All lines of the material below that include the string "PcMovedBy" are to be copied.

- - -

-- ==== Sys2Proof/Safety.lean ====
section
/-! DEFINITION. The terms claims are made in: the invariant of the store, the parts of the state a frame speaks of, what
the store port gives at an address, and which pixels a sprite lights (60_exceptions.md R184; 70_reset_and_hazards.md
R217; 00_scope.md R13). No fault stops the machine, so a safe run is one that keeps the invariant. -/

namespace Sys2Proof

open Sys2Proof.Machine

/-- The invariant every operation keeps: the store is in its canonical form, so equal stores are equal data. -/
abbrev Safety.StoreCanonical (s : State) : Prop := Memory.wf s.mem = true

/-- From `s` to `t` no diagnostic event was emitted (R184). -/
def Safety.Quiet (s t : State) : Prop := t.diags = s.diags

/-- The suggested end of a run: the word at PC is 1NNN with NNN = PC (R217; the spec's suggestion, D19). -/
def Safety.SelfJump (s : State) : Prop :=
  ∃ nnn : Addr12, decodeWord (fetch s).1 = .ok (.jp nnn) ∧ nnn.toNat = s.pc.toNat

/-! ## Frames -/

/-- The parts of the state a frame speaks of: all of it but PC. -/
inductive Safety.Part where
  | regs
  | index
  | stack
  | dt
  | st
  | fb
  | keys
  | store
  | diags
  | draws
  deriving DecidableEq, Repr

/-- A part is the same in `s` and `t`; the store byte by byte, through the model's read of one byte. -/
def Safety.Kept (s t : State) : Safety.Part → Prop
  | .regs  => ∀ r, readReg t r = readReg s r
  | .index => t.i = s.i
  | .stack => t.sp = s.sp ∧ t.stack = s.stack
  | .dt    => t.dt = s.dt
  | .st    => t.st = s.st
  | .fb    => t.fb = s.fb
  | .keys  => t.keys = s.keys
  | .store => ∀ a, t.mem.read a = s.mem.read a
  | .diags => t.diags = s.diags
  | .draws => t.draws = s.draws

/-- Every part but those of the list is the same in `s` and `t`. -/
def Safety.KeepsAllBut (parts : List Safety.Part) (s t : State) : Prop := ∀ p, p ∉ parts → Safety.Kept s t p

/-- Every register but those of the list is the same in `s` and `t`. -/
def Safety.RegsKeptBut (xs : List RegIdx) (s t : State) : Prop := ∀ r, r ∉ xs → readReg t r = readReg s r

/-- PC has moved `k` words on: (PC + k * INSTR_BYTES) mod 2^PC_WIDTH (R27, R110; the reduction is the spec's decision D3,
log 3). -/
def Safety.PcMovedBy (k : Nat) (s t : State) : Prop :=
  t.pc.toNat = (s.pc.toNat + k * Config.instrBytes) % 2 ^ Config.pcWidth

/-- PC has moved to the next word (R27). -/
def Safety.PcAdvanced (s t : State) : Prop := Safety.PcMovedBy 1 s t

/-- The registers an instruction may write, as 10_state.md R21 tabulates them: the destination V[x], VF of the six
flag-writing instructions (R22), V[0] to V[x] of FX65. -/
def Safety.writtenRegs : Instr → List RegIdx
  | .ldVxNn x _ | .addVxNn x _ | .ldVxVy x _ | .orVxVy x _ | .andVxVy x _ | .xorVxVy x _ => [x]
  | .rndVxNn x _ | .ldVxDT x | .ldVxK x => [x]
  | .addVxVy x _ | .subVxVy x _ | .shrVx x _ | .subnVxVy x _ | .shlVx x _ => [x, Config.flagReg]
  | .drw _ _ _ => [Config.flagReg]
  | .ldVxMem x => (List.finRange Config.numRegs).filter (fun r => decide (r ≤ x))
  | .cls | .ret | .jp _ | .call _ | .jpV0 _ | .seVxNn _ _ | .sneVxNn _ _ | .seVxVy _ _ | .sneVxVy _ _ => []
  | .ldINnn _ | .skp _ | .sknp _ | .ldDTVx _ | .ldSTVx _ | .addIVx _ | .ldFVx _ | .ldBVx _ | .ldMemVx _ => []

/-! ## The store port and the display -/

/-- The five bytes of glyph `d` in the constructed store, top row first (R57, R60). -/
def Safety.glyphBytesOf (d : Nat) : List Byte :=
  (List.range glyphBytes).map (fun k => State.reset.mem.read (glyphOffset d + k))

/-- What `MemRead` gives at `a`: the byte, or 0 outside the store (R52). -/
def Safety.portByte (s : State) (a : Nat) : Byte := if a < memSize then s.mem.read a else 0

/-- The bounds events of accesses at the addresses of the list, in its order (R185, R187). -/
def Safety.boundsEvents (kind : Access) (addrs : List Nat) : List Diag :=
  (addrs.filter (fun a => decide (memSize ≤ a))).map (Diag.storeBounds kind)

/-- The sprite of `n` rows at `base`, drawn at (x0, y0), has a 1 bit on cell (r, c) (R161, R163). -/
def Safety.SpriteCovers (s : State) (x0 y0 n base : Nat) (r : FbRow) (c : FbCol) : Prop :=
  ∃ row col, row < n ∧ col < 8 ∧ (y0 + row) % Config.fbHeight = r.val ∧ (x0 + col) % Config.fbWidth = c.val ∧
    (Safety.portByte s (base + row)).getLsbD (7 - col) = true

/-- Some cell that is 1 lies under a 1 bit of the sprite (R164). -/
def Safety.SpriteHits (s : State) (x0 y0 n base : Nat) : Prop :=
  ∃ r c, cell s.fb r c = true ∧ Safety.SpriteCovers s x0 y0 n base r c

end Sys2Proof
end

- - -

§ **Solution for this problem**
def Safety.PcMovedBy (k : Nat) (s t : State) : Prop :=
def Safety.PcAdvanced (s t : State) : Prop := Safety.PcMovedBy 1 s t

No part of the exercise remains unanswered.